## Information given
::::::::::

/-- What an access does (R248, R257, R159). -/
inductive ReqKind where
  | load (d : Reg) (size : Nat) (sx acq nc : Bool)
  | store (data : List Byte) (ack : Bool) (rel : Option Scope)
  | atomic (op : Nat) (ret : Bool) (d : Reg) (size : Nat) (v c : Nat) (ack : Bool)
  | snap (d : Reg) (size : Nat) (sx acq : Bool) (win : BitVec 16) (peer : BitVec 20) (pctx : BitVec 6) (key : Word)
  | clean (size : Nat)                 -- invalidations that an engine's write still awaits (R126)
  | own (d : Reg) (ws : List Word)     -- a load of a buffer or of the stack: what it writes to its registers
  | buf (k : Buf) (p : Nat) (data : List Byte) (rel : Bool)  -- a store to a buffer, at an offset of the core's (R249)
  | stk (pa : Nat) (data : List Byte)  -- a store to the stack
  | lock                               -- the lock of a REPLICATE line that an engine or an agent is to write (R135, R428)
  | defer (o : Outbound)               -- a deferred write on its way to the Anvil (R152)
  deriving DecidableEq, Repr

/-- How far an access has come. -/
inductive ReqSt where
  | issued
  | home (dies : List Nat) (since : Nat)   -- placed at its home; dies whose acknowledgement is awaited
  | locked (since : Nat)                   -- a REPLICATE commit that holds its lock (R135)
  | done                                   -- visible, and every acknowledgement in
  | aborted (cause : Cause) (die : Nat)    -- R426, R428
  deriving DecidableEq, Repr

/-- A memory access in flight. -/
structure Req where
  id    : Nat
  core  : Nat
  blk   : Nat
  who   : Who
  ctx   : Nat
  issue : Nat                          -- the issue it belongs to (R250)
  pc    : Word
  hdr   : Word
  word  : DWord
  va    : DWord
  pa    : Nat
  pte   : DWord
  kind  : ReqKind
  st    : ReqSt
  value : Option (List Byte)           -- what a load or an atomic has bound
  bad   : Option Cause                 -- why its value cannot be returned
  since : Nat
  returned : Bool
  nt    : Bool                         -- NT: no line of it is kept in an L1 or a remote near tier (R252)
  fences : List (Scope × Nat)          -- releases it makes: scopes, and the accesses of its source before them (R134)
  deriving DecidableEq, Repr

/-- A line in the near tier of a die: a copy of a line homed elsewhere, or one of its own far memory (R15, R16, R72). -/
structure NearCopy where
  die   : Nat
  line  : Nat
  bytes : List Byte
  deriving DecidableEq, Repr

/-- A line in the L1 of a core (R15, R72). -/
structure L1Line where
  core  : Nat
  line  : Nat
  bytes : List Byte
  deriving DecidableEq, Repr

/-- A write that the hardware makes by itself, such as a park record or a log record, while its line cannot be reached (R426,
R443). -/
structure Posted where
  id    : Nat
  ctx   : Nat
  pa    : Nat
  bytes : List Byte
  deriving DecidableEq, Repr

/-- A line frozen by a lost acknowledgement (R426). -/
structure Frozen where
  line : Nat
  die  : Nat
  deriving DecidableEq, Repr

/-! ## Engines -/

/-- An element place of a copy: an address, or a tile (R280). -/
inductive Side where
  | addr (a : DWord) (strides : List Int) (pstr : Nat)
  | phys (a : DWord) (strides : List Int)      -- a scale region (R286)
  | tile (i epoch : Nat)
  deriving DecidableEq, Repr

/-- The engine commands (R137). -/
inductive CmdKind where
  | copy (src dst : Side) (ext : List Nat) (sfmt dfmt rop : Nat) (sat : Bool) (bc : Option (List (Nat × Nat)))
  | badCopy (cause : Cause) (bytes : Nat) (src dst : Side)  -- refused before any element moves (R285); what it was to write (R423)
  | fill (tile epoch : Nat) (auto : Bool) (df total : Nat)  -- the format and the number of the elements it is to write (R423)
  | drain (tile epoch : Nat) (keep : Bool) (df total : Nat)
  | chain (o : ChainOps) (src dst : DWord) (se de n : Nat) (ys : List Word)
  | nmcas (mask : Word) (cmp new : List Word)
  | nmenq (node : DWord)
  | nmchase (key ctl : Word)
  | ovld (ovl : BitVec 8) (copy : Option Nat) (slots : Nat)
  deriving DecidableEq, Repr

/-- A write of an engine command to one word of global memory: its place, the bits of the word that stay, and the bits it
puts there. -/
structure EngPart where
  va   : DWord
  pte  : DWord
  pa   : Nat
  size : Nat
  keep : Nat
  val  : Nat
  deriving DecidableEq, Repr

/-- How far an engine command has come. -/
structure Progress where
  n     : Nat                          -- elements done; of an `nmchase`, hops
  fail  : Option Cause                 -- the failure at which its elements end
  logs  : List (Cause × Nat)           -- arithmetic causes met, with their element counts
  pend  : List (Nat × List EngPart)    -- elements whose writes are not visible yet: they are unordered (R138)
  vals  : List Nat                     -- `cpy.bc`: the elements read
  taken : List (Nat × Nat)             -- `cpy.bc`: the blocks whose tile is being filled, and its epoch (R283)
  at_   : Option Nat                   -- `nmchase`: the pointer it has reached
  gate  : Option Nat                   -- its elements are over: the accesses of its source before its completion (R134)
  top   : Nat                          -- one past the last element whose writes have become visible (R285, R424)
  deriving DecidableEq, Repr

/-- An engine command in flight. -/
structure Cmd where
  id    : Nat
  blk   : Nat
  who   : Who
  ctx   : Nat
  core  : Nat
  kind  : CmdKind
  va    : DWord
  hdl   : Option Nat
  flags : List Nat                     -- flags that fall at completion
  bar   : Option Nat
  scope : Scope
  stop  : Bool                         -- a stop has been requested (R276)
  upto  : Nat                          -- accesses issued before it: it follows them (R137)
  tid   : Nat
  hdr   : Word
  since : Nat
  run   : Progress
  deriving DecidableEq, Repr

/-- A translation removal in progress (R323). -/
structure TlbInv where
  id   : Nat
  blk  : Nat
  who  : Who
  ctx  : Nat
  mode : Nat
  va   : DWord
  deriving DecidableEq, Repr

/-! ## Contexts -/

/-- A launch queue (R52). Records are counted from 0; slot = count mod 2^n. -/
structure Queue where
  base : Nat
  n    : Nat
  ring : List (Nat × List Byte)
  tail : Nat
  acc  : Nat                           -- records accepted
  spent : List (Nat × Nat)             -- slots whose record was accepted and not written since, with its count
  deriving DecidableEq, Repr

/-- The pre-emption of a context (R62), or its reset while its blocks end (R359). -/
inductive Preempt where
  | running | stopping | stopped | resetting
  deriving DecidableEq, Repr

/-- A block that pre-emption saved (R62, R63, R339). -/
structure Saved where
  seq     : Nat
  bid     : Nat
  hsave   : DWord
  records : List (Who × DWord)         -- where the park records of its threads lie (R402)
  aliasIn : List (Nat × Nat)
  deriving DecidableEq, Repr

/-- A range that a frozen window of a package's context registers (R165); one that is thawed stays until the next heat. -/
structure FrozenRange where
  pkg    : BitVec 20
  sctx   : BitVec 6
  handle : BitVec 16
  base   : Nat
  limit  : Nat
  thawed : Bool
  deriving DecidableEq, Repr

/-- A context record (R354, R358, R10) with the counts and marks the hardware keeps beside it. -/
structure Context where
  fn      : Option Nat
  qos     : BitVec 8
  nq      : Nat
  dbaddr  : DWord
  hrule   : BitVec 4
  logbase : DWord
  logn    : Nat
  hslots  : Nat
  ikey    : Word
  ptroot  : DWord
  parkbase : DWord
  qstat   : DWord
  wdog    : Nat
  ctmo    : Nat
  brken   : Bool
  log     : Word                       -- `%log` (R116)
  logFail : Bool
  qstatFail : Bool
  parkFail : Bool
  pseq    : Nat                        -- PSEQ of the last park (R398)
  queues  : List Queue
  winBase : Nat
  winN    : Option Nat
  windows : List (Nat × Window)
  winMap  : Option DWord               -- where the runtime has mapped the window table for the program to read (R156)
  ovlBase : Option Nat
  overlays : List (Nat × OvlEntry)
  collBase : Nat
  collN   : Nat
  colls   : List (Nat × CollRec)
  vt      : Rat                        -- virtual time (R54)
  inAct   : Bool                       -- was a member of act (R54)
  pre     : Preempt
  saved   : List Saved                 -- saved blocks (R63)
  heldBars : List (Nat × Nat × Nat × Int × Bool)  -- launch, `%bid`, barrier, bytes, error (R339)
  -- heat domain (R151)
  heat    : BitVec 48
  members : List (BitVec 20)
  susp    : List (BitVec 20)
  closed  : Bool                       -- arrived: the heat is closed here (R161)
  arrivals : List (BitVec 20)          -- members whose arrival the root has seen
  actRep  : Bool                       -- activity reported for the heat
  active  : Bool                       -- something happened here since the release (R449)
  applied : Bool                       -- apply sent, or done here
  dones   : List (BitVec 20)
  tq      : Option Nat                 -- T_q
  void    : Bool
  skewMs  : Nat
  skewAt  : Option Nat                 -- start of the skew (R166)
  readmit : List (BitVec 20)
  selfSusp : Bool
  seqNo   : Nat                        -- source sequence (R153)
  budgets : List (Nat × Nat)           -- window and bytes used in the heat
  torn    : List (Nat × BitVec 20 × Option (BitVec 16))  -- heat, package, window; none for the whole package (R432)
  reports : List (Nat × Report)        -- heat and report
  portBad : Bool                       -- a port down or key-starved in the heat has been reported (R438)
  qcause  : Byte                       -- CAUSE of the latest quench (R269)
  outbound : List Outbound             -- deferred writes that have not left
  inFlight : List Outbound             -- deferred writes that have left and are not accepted or discarded
  buffer  : List DWrite                -- heat-buffer records
  stamps  : List (Nat × BitVec 48)     -- 2 MiB region and its stamp (R164)
  frozen  : List FrozenRange             -- registered ranges (R165)
  deriving DecidableEq, Repr

/-- An accepted launch (R48, R52 to R61). -/
structure Launch where
  seq    : Nat
  ctx    : Nat
  q      : Nat
  idx    : Nat                         -- record count in its queue
  addr   : Nat                         -- address of the record
  lr     : LaunchRec
  npred  : Nat
  handed : Nat                         -- blocks handed out
  back   : List Nat                    -- blocks given back by a pre-emption (R62)
  ended  : Nat                         -- blocks retired
  status : Cause                       -- status so far
  skip   : Option Cause                -- completes without blocks, with this status
  judged : Bool                        -- the predicate has been read (R60)
  gone   : Bool                        -- has left the head of its queue
  deriving DecidableEq, Repr

/-! ## Port engines and collectives -/

/-- The forms of a slot (R326). -/
inductive Form where
  | f | b | w
  deriving DecidableEq, Repr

::::::::::

## Task to complete
Copy every line in the records above that contains the word "package".

## Output for this task
/-- A range that a frozen window of a package's context registers (R165); one that is thawed stays until the next heat. -/
  torn    : List (Nat × BitVec 20 × Option (BitVec 16))  -- heat, package, window; none for the whole package (R432)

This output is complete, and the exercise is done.